GIVEN RECORDS START

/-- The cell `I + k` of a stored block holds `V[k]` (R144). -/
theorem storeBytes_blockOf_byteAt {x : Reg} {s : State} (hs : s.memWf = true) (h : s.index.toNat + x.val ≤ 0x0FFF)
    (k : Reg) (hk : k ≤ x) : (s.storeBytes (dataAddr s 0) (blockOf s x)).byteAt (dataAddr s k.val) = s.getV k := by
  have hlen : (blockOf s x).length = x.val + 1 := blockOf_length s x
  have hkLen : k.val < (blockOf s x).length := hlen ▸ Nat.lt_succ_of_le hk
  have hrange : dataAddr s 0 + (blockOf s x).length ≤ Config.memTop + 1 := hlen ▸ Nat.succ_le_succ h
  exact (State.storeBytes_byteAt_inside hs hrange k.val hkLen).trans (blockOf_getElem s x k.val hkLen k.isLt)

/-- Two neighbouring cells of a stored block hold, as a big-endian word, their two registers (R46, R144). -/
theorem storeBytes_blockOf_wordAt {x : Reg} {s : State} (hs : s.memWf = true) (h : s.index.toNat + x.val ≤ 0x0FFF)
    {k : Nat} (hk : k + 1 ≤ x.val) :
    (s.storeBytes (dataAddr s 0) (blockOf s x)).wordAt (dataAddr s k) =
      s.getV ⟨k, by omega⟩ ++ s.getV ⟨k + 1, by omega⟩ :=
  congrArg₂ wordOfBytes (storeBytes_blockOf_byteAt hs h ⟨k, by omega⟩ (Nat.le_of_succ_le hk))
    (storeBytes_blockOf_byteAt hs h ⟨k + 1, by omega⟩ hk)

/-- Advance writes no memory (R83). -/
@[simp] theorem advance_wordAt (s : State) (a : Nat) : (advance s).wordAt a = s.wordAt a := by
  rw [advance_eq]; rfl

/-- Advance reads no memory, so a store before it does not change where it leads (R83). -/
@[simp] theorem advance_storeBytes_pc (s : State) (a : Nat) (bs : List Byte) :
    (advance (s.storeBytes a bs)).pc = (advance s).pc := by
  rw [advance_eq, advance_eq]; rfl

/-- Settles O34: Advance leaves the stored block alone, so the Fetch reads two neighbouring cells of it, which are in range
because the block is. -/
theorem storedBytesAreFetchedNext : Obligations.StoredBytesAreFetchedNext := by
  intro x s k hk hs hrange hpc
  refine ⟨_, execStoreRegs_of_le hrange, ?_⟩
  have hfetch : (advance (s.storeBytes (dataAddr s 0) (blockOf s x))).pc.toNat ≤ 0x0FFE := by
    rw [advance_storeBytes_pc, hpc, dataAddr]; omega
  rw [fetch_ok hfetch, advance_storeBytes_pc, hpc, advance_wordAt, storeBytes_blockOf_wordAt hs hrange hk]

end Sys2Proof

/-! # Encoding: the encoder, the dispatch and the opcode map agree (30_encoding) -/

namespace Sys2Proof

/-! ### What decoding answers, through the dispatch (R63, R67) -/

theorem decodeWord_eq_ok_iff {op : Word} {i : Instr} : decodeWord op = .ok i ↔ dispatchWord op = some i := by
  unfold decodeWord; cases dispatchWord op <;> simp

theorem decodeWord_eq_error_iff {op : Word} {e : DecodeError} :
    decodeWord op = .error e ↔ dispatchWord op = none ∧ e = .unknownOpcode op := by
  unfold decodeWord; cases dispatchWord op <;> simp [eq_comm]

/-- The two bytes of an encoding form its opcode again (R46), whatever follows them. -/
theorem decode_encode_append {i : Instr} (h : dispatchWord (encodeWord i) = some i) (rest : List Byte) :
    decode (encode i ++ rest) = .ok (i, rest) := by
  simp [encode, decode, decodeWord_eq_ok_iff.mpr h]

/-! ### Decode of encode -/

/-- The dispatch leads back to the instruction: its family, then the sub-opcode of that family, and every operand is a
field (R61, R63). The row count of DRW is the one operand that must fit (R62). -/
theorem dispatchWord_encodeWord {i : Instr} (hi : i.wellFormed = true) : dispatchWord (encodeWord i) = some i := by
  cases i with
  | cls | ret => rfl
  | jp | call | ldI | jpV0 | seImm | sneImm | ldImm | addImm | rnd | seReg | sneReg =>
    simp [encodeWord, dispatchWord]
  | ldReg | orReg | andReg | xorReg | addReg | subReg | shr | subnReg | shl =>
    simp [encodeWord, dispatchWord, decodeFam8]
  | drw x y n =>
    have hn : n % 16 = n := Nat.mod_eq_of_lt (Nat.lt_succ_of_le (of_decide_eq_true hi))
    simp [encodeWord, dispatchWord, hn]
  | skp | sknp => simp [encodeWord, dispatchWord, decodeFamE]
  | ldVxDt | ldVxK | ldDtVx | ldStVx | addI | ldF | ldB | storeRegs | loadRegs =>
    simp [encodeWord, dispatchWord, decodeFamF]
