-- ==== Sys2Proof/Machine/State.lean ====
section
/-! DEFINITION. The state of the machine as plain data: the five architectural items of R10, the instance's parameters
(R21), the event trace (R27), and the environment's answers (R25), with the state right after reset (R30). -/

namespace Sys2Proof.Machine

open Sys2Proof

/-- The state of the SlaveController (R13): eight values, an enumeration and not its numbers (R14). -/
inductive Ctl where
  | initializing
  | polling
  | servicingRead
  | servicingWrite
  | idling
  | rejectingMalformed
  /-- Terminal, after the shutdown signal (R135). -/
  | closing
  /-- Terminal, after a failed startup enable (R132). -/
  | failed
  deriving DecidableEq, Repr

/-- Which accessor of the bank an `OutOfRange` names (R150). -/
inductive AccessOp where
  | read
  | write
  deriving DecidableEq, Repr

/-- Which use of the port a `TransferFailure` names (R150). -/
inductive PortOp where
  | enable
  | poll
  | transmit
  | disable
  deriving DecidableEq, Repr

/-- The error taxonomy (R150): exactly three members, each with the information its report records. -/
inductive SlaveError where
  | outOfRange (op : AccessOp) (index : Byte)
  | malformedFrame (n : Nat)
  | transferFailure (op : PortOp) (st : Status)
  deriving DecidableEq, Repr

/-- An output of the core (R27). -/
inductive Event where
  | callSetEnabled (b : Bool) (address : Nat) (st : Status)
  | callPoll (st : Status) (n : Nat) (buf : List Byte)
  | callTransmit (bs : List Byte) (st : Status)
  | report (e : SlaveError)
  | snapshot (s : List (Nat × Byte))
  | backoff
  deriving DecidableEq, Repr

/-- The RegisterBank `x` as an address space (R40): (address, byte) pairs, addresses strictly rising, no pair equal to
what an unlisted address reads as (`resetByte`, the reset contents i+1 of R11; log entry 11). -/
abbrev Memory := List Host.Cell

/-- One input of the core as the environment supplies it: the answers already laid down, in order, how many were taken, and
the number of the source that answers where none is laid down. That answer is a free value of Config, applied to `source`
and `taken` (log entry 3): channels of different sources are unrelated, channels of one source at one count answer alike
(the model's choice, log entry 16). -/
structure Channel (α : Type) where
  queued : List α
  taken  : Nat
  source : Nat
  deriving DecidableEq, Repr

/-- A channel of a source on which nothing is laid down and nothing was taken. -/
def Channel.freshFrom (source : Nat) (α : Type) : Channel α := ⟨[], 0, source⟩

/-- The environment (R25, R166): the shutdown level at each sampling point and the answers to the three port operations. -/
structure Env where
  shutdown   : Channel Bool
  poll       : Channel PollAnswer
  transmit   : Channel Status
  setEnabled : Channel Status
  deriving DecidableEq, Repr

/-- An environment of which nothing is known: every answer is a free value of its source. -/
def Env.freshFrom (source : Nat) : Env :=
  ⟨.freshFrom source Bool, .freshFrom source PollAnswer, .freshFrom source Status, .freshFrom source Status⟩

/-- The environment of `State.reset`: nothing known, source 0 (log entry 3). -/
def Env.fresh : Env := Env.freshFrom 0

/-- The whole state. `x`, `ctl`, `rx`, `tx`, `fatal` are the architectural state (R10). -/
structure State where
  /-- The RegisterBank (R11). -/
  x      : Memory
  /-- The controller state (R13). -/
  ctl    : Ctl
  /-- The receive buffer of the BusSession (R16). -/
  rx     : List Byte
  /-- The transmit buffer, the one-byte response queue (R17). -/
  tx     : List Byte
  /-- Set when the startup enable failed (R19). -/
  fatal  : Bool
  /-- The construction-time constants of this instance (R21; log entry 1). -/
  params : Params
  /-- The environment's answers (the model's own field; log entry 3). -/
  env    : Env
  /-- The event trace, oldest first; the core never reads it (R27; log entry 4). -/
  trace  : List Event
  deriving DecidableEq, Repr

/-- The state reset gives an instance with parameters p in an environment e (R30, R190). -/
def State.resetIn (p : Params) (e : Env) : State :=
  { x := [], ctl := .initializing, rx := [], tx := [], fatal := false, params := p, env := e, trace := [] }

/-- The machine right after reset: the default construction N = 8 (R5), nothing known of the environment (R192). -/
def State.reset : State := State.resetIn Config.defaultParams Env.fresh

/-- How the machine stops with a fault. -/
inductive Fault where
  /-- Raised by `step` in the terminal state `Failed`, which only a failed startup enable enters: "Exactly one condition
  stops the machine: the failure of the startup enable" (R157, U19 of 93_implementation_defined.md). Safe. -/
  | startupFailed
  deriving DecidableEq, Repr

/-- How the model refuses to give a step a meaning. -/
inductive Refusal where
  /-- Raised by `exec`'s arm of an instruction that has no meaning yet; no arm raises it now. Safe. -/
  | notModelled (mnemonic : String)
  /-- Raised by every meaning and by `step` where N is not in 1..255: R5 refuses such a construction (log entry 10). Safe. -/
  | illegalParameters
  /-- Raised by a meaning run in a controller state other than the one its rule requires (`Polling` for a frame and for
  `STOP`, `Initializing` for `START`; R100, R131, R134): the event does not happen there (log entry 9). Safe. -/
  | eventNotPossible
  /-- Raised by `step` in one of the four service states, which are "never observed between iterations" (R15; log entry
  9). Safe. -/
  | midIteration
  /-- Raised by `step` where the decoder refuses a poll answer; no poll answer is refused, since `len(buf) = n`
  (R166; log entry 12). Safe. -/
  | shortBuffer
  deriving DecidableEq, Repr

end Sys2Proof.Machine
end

GIVEN RECORDS END

- WORK REQUIRED -
Going through the entries above, count the lines that have the word "AccessOp" and state that count alone.

- ANSWER SECTION -
2